ABOUT THIS TASK
From the first line through the one containing "s.sched := rfl", restate the listing word for word, and give no other lines.

---*---

/-! ### updQueue -/

@[simp] theorem State.updQueue_cur (s : State) (fn q : Nat) (f : Queue → Queue) : (s.updQueue fn q f).cur = s.cur := rfl
@[simp] theorem State.updQueue_sched (s : State) (fn q : Nat) (f : Queue → Queue) : (s.updQueue fn q f).sched = s.sched := rfl
@[simp] theorem State.updQueue_draw (s : State) (fn q : Nat) (f : Queue → Queue) : (s.updQueue fn q f).draw = s.draw := rfl
@[simp] theorem State.updQueue_evTurn (s : State) (fn q : Nat) (f : Queue → Queue) : (s.updQueue fn q f).evTurn = s.evTurn := rfl
@[simp] theorem State.updQueue_evCount (s : State) (fn q : Nat) (f : Queue → Queue) : (s.updQueue fn q f).evCount = s.evCount := rfl
@[simp] theorem State.updQueue_ringDev (s : State) (fn q : Nat) (f : Queue → Queue) : (s.updQueue fn q f).ringDev = s.ringDev := rfl
@[simp] theorem State.updQueue_identity (s : State) (fn q : Nat) (f : Queue → Queue) : (s.updQueue fn q f).identity = s.identity := rfl
@[simp] theorem State.updQueue_on (s : State) (fn q : Nat) (f : Queue → Queue) : (s.updQueue fn q f).on = s.on := rfl
@[simp] theorem State.updQueue_time (s : State) (fn q : Nat) (f : Queue → Queue) : (s.updQueue fn q f).time = s.time := rfl
@[simp] theorem State.updQueue_ps (s : State) (fn q : Nat) (f : Queue → Queue) : (s.updQueue fn q f).ps = s.ps := rfl
@[simp] theorem State.updQueue_pkg (s : State) (fn q : Nat) (f : Queue → Queue) : (s.updQueue fn q f).pkg = s.pkg := rfl
@[simp] theorem State.updQueue_fuse (s : State) (fn q : Nat) (f : Queue → Queue) : (s.updQueue fn q f).fuse = s.fuse := rfl
@[simp] theorem State.updQueue_mem (s : State) (fn q : Nat) (f : Queue → Queue) : (s.updQueue fn q f).mem = s.mem := rfl
@[simp] theorem State.updQueue_pois (s : State) (fn q : Nat) (f : Queue → Queue) : (s.updQueue fn q f).pois = s.pois := rfl
@[simp] theorem State.updQueue_dirtyMap (s : State) (fn q : Nat) (f : Queue → Queue) : (s.updQueue fn q f).dirtyMap = s.dirtyMap := rfl
@[simp] theorem State.updQueue_reg (s : State) (fn q : Nat) (f : Queue → Queue) : (s.updQueue fn q f).reg = s.reg := rfl
@[simp] theorem State.updQueue_pending (s : State) (fn q : Nat) (f : Queue → Queue) : (s.updQueue fn q f).pending = s.pending := rfl
@[simp] theorem State.updQueue_tents (s : State) (fn q : Nat) (f : Queue → Queue) : (s.updQueue fn q f).tents = s.tents := rfl
@[simp] theorem State.updQueue_waiters (s : State) (fn q : Nat) (f : Queue → Queue) : (s.updQueue fn q f).waiters = s.waiters := rfl
@[simp] theorem State.updQueue_cores (s : State) (fn q : Nat) (f : Queue → Queue) : (s.updQueue fn q f).cores = s.cores := rfl
@[simp] theorem State.updQueue_clusters (s : State) (fn q : Nat) (f : Queue → Queue) : (s.updQueue fn q f).clusters = s.clusters := rfl
@[simp] theorem State.updQueue_dies (s : State) (fn q : Nat) (f : Queue → Queue) : (s.updQueue fn q f).dies = s.dies := rfl
@[simp] theorem State.updQueue_joins (s : State) (fn q : Nat) (f : Queue → Queue) : (s.updQueue fn q f).joins = s.joins := rfl
@[simp] theorem State.updQueue_gens (s : State) (fn q : Nat) (f : Queue → Queue) : (s.updQueue fn q f).gens = s.gens := rfl
@[simp] theorem State.updQueue_parts (s : State) (fn q : Nat) (f : Queue → Queue) : (s.updQueue fn q f).parts = s.parts := rfl
@[simp] theorem State.updQueue_linksDown (s : State) (fn q : Nat) (f : Queue → Queue) : (s.updQueue fn q f).linksDown = s.linksDown := rfl
@[simp] theorem State.updQueue_relays (s : State) (fn q : Nat) (f : Queue → Queue) : (s.updQueue fn q f).relays = s.relays := rfl
@[simp] theorem State.updQueue_relay (s : State) (fn q : Nat) (f : Queue → Queue) : (s.updQueue fn q f).relay = s.relay := rfl
@[simp] theorem State.updQueue_mute (s : State) (fn q : Nat) (f : Queue → Queue) : (s.updQueue fn q f).mute = s.mute := rfl
@[simp] theorem State.updQueue_hdm (s : State) (fn q : Nat) (f : Queue → Queue) : (s.updQueue fn q f).hdm = s.hdm := rfl
@[simp] theorem State.updQueue_moves (s : State) (fn q : Nat) (f : Queue → Queue) : (s.updQueue fn q f).moves = s.moves := rfl
@[simp] theorem State.updQueue_slotUse (s : State) (fn q : Nat) (f : Queue → Queue) : (s.updQueue fn q f).slotUse = s.slotUse := rfl
@[simp] theorem State.updQueue_ioSlots (s : State) (fn q : Nat) (f : Queue → Queue) : (s.updQueue fn q f).ioSlots = s.ioSlots := rfl
@[simp] theorem State.updQueue_geos (s : State) (fn q : Nat) (f : Queue → Queue) : (s.updQueue fn q f).geos = s.geos := rfl
@[simp] theorem State.updQueue_insts (s : State) (fn q : Nat) (f : Queue → Queue) : (s.updQueue fn q f).insts = s.insts := rfl
@[simp] theorem State.updQueue_binds (s : State) (fn q : Nat) (f : Queue → Queue) : (s.updQueue fn q f).binds = s.binds := rfl
@[simp] theorem State.updQueue_vdevs (s : State) (fn q : Nat) (f : Queue → Queue) : (s.updQueue fn q f).vdevs = s.vdevs := rfl
@[simp] theorem State.updQueue_turn (s : State) (fn q : Nat) (f : Queue → Queue) : (s.updQueue fn q f).turn = s.turn := rfl
@[simp] theorem State.updQueue_launches (s : State) (fn q : Nat) (f : Queue → Queue) : (s.updQueue fn q f).launches = s.launches := rfl
@[simp] theorem State.updQueue_wisps (s : State) (fn q : Nat) (f : Queue → Queue) : (s.updQueue fn q f).wisps = s.wisps := rfl
@[simp] theorem State.updQueue_seq (s : State) (fn q : Nat) (f : Queue → Queue) : (s.updQueue fn q f).seq = s.seq := rfl
@[simp] theorem State.updQueue_mbox (s : State) (fn q : Nat) (f : Queue → Queue) : (s.updQueue fn q f).mbox = s.mbox := rfl
@[simp] theorem State.updQueue_deadlines (s : State) (fn q : Nat) (f : Queue → Queue) : (s.updQueue fn q f).deadlines = s.deadlines := rfl
@[simp] theorem State.updQueue_measured (s : State) (fn q : Nat) (f : Queue → Queue) : (s.updQueue fn q f).measured = s.measured := rfl
@[simp] theorem State.updQueue_layout (s : State) (fn q : Nat) (f : Queue → Queue) : (s.updQueue fn q f).layout = s.layout := rfl
@[simp] theorem State.updQueue_images (s : State) (fn q : Nat) (f : Queue → Queue) : (s.updQueue fn q f).images = s.images := rfl
@[simp] theorem State.updQueue_log (s : State) (fn q : Nat) (f : Queue → Queue) : (s.updQueue fn q f).log = s.log := rfl
@[simp] theorem State.updQueue_logSeq (s : State) (fn q : Nat) (f : Queue → Queue) : (s.updQueue fn q f).logSeq = s.logSeq := rfl
@[simp] theorem State.updQueue_losses (s : State) (fn q : Nat) (f : Queue → Queue) : (s.updQueue fn q f).losses = s.losses := rfl
@[simp] theorem State.updQueue_tdisp (s : State) (fn q : Nat) (f : Queue → Queue) : (s.updQueue fn q f).tdisp = s.tdisp := rfl
@[simp] theorem State.updQueue_ide (s : State) (fn q : Nat) (f : Queue → Queue) : (s.updQueue fn q f).ide = s.ide := rfl
@[simp] theorem State.updQueue_spdmSession (s : State) (fn q : Nat) (f : Queue → Queue) : (s.updQueue fn q f).spdmSession = s.spdmSession := rfl
@[simp] theorem State.updQueue_fw (s : State) (fn q : Nat) (f : Queue → Queue) : (s.updQueue fn q f).fw = s.fw := rfl
@[simp] theorem State.updQueue_resets (s : State) (fn q : Nat) (f : Queue → Queue) : (s.updQueue fn q f).resets = s.resets := rfl
@[simp] theorem State.updQueue_out (s : State) (fn q : Nat) (f : Queue → Queue) : (s.updQueue fn q f).out = s.out := rfl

---*---

ANSWER TO THE PROBLEM
/-! ### updQueue -/

@[simp] theorem State.updQueue_cur (s : State) (fn q : Nat) (f : Queue → Queue) : (s.updQueue fn q f).cur = s.cur := rfl
@[simp] theorem State.updQueue_sched (s : State) (fn q : Nat) (f : Queue → Queue) : (s.updQueue fn q f).sched = s.sched := rfl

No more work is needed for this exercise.